(Collected data entries)
::::::::::
/-- What D decides for a cell (R218), once the cycle's filters have run on it as a COLD cell: the row takes the place of what they left
(DEDUCED from R220's worked case, log 35). A cell without a usable value falls under row 4 and keeps its SoC, with the variance of a flat
curve (DESIGN CHOICE, log 35). The COLD flag of rows 2 and 3 in the table's order, OCV and STORED, follows CONV_SIG. -/
def estDecide (s : State) (ch : Chem) (free : Nat) (w : EstWin) (iMa : Int) (strAge : Option Rat) (ci : Nat × EstCell) : EstCell :=
  let c := ci.2
  let tb := tbOf s free ci.1
  let nv := estF s 12
  let relax : Rat := (cfgU s 15 1 6 2 : Nat)
  let conv := fOfRatio (cfgU s 15 1 12 2) 50000
  let small : Word := 0x322BCC77
  let r := stateRec s ci.1
  let age := r.bind (recAge s)
  let fld (o n : Nat) : Nat := match r with
    | some r => fieldAt r o n
    | none => 0
  let tcSig : Word := if r.isSome && age.isSome then fOfRatio (fld 0x3A 2) 100 else estF s 28
  let tc0 : Rat := match age with
    | some a => tb + ((sInt 16 (fld 0x28 2) : Rat) / 100 - tb)
        * ((fToScaled (fExpNeg (fOfRat (a / (chemRth ch * chemCth ch)))) 40 : Rat) / 2 ^ 40)
    | none => tb
  let c0 := { c with tc := s32Hold (toFix 22 tc0), sens := List.replicate 5 0, convNs := none, divRun := 0 }
  let put4 (c : EstCell) (v0 vr : Word) : EstCell := { c with p := mDiag [v0, vr, vr, fMul tcSig tcSig] }
  let pst (a : Rat) : Word :=
    let sg := fOfRatio (fld 0x36 2) 50000
    let d := fMul (estF s 20) (fOfRat (a / 3600))
    fAdd (fMul sg sg) (fMul d d)
  match winVal w ci.1 with
  | none => put4 { c0 with start := 4, va := 0, vb := 0, cold := true } (coldVar s f1) 0x3C23D70A
  | some v =>
    let so := socOcv ch v tb
    let po := socOcvVar ch nv v tb
    let ocvRow : EstCell := put4 { c0 with start := 3, soc := socHold (toFix 62 so), va := 0, vb := 0, cold := fLt conv (fSqrt po) } po small
    let coldRow : EstCell :=
      put4 { c0 with start := 4, soc := socHold (toFix 62 so), va := 0, vb := 0, cold := true } (coldVar s po) 0x3C23D70A
    match age with
    | some a =>
      let off := if recKind (r.getD []) = 3 then s.est.offQ else 0
      let q0 : Rat := c.gQ 5 * (chemQ ch : Rat)
      let adv (x : Int) : Rat := (if 0 < x then chemEta ch else 1) * x / (q0 * 1000000000)
      let soc0 : Rat := (fld 0x1C 4 : Rat) / 2 ^ 31 + adv off
      if relax ≤ a then
        if !s.est.rested then coldRow
        else if fLe (fAbs (fOfRat (soc0 - so))) (fMul 0x40400000 (fSqrt (fAdd (pst a) po))) then
          let p := pst a
          let k := fDiv p (fAdd p po)
          let soc1 := toFix 62 soc0 + fToScaled (fMul k (fOfRat (so - soc0))) 62
          let v1 := fDiv f1 (fAdd (fDiv f1 p) (fDiv f1 po))
          put4 { c0 with start := 2, soc := socHold soc1, va := 0, vb := 0, cold := false } v1 small
        else ocvRow
      else
        let cs : EstCell := { c0 with soc := socHold (toFix 62 soc0), va := sInt 32 (fld 0x20 4), vb := sInt 32 (fld 0x24 4) }
        let o := estPoint ch cs (fOfRat a)
        let dec (x : Int) (e : Word) : Int := s32Hold (fToScaled (fMul (fOfScaled x (-31)) e) 31)
        let c1 : EstCell := { cs with va := dec cs.va o.ea, vb := dec cs.vb o.eb, soc := socHold (cs.soc + toFix 62 (adv s.est.qFirst)) }
        if fLe (fAbs (fSub (fOfRat v) (estVolt ch iMa c1))) (fOfRatio (cfgU s 15 1 10 2) 1000) then
          put4 { c1 with start := 1, cold := fLt conv (fSqrt (pst a)) } (pst a) small
        else coldRow
    | none =>
      if s.est.rested && r.isNone && (match strAge with
        | some a => decide (relax ≤ a)
        | none => false) then ocvRow
      else coldRow

/-! ### Snapshots (R216, R243) -/

/-- A 64-byte record of a cell (R216). -/
def estRecBytes (s : State) (kind c : Nat) (x : EstCell) : List Byte :=
  let id := match s.est.chem with
    | some ch => ch.id
    | none => 0
  let b := leBytes 8 (ptNow s) ++ leBytes 6 (otNow s) ++ leBytes 1 (b2n (flag s R.PTP_STATUS_ACQ) + 2 * kind) ++ leBytes 3 (pcNow s) ++ leBytes 2 c
    ++ leBytes 4 id ++ leBytes 4 ((s.chain.trims.getD (c / 24) none).getD 0)
    ++ leBytes 4 (clampInt 0 (2 ^ 31) (roundDiv x.soc (2 ^ 31))).toNat ++ sBytes 4 x.va ++ sBytes 4 x.vb
    ++ sBytes 2 (satTemp (roundRat (x.tcQ * 100))) ++ (x.g.map (fun g => leBytes 2 (satU 16 (roundDiv g 65536)))).flatten
    ++ leBytes 2 (sigSoc x) ++ leBytes 2 (satU 16 (fToScaled (sigG x 5) 12)) ++ leBytes 2 (satU 16 (fToInt (fMul (sigP x 3) 0x42C80000)))
  b ++ leBytes 4 (crc32c b)

/-- The phase offset of a cell in 0.001° (R243). -/
def ofsMilli (s : State) (c : Nat) : Int := roundDiv (s.eis.ofs.getD c 0) 65536

/-- EIS's 80-byte record of a position's phase offsets (R243). -/
def eisOfsBytes (s : State) (p : Nat) : List Byte :=
  let b := leBytes 8 (ptNow s) ++ leBytes 3 (pcNow s) ++ leBytes 1 p ++ leBytes 4 ((s.chain.trims.getD p none).getD 0)
    ++ ((List.range 24).map (fun j => sBytes 2 (ofsMilli s (24 * p + j)))).flatten
    ++ leBytes 4 (match s.eis.table with
      | some t => fieldAt t 0 4
      | none => 0) ++ zeros 8
  b ++ leBytes 4 (crc32c b)

/-- EIS stores its phase offsets (R243). -/
def eisSaveOfs (s : State) : State :=
  if s.eis.ofs.isEmpty then s
  else (List.range (min 24 (setNn s))).foldl (fun s p => histAdd s 17 (eisOfsBytes s p)) s

/-- A snapshot of a KIND (R216); the answer says whether STOR took it. KIND 1, 2 and 3 store the phase offsets too. The state in the
record of a cell beyond the set, or of any cell before EST's first cycle, is a free value; a snapshot other than KIND 2 waits for a first
cycle (DESIGN CHOICE, log 35). -/
def estSnapshot (s0 : State) (kind : Nat) : Bool × State :=
  if s0.est.cells.isEmpty && decide (kind ≠ 2) then (true, s0)
  else if !storTakes s0 then (false, errRise s0 R.EST_ERR_SNAP_FAIL 0 kind)
  else
    let f := fresh s0
    let s := f.2
    let bs := ((List.range 576).map (fun c => estRecBytes s kind c (s.est.cells.getD c (freeCell s f.1)))).flatten
    let s1 := histAdd s kind bs
    (true, if kind = 0 then s1 else eisSaveOfs s1)

/-! ### Starting, stopping, committing -/

/-- The history records that EST took, and the cells, under a chemistry committed before D (R228): a record of another CHEM_ID gives
neither state nor multipliers, so that what it gave a cell is taken back. After D the multipliers carry over (R214; DEDUCED, log 35). -/
def recsUnder (s : State) (ch : Chem) : State :=
  let old (r : Option (List Byte)) : Bool := match r with
    | some b => decide (fieldAt b 0x14 4 ≠ ch.id)
    | none => false
  if flag s R.EST_STATUS_DECIDED then s
  else { s with est := { s.est with
          cells := (s.est.cells.zipIdx).map (fun c => if old (s.est.recs.getD c.2 none) then { c.1 with g := gOnes, pp := ppReset s } else c.1)
          recs := s.est.recs.map (fun r => if old r then none else r) } }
::::::::::
▶ **HOW TO COMPLETE THIS TASK**
Copy each line containing the word "toFix" from the data.

▶ **COMPLETED TASK**
  let c0 := { c with tc := s32Hold (toFix 22 tc0), sens := List.replicate 5 0, convNs := none, divRun := 0 }
    let ocvRow : EstCell := put4 { c0 with start := 3, soc := socHold (toFix 62 so), va := 0, vb := 0, cold := fLt conv (fSqrt po) } po small
      put4 { c0 with start := 4, soc := socHold (toFix 62 so), va := 0, vb := 0, cold := true } (coldVar s po) 0x3C23D70A
          let soc1 := toFix 62 soc0 + fToScaled (fMul k (fOfRat (so - soc0))) 62
        let cs : EstCell := { c0 with soc := socHold (toFix 62 soc0), va := sInt 32 (fld 0x20 4), vb := sInt 32 (fld 0x24 4) }
        let c1 : EstCell := { cs with va := dec cs.va o.ea, vb := dec cs.vb o.eb, soc := socHold (cs.soc + toFix 62 (adv s.est.qFirst)) }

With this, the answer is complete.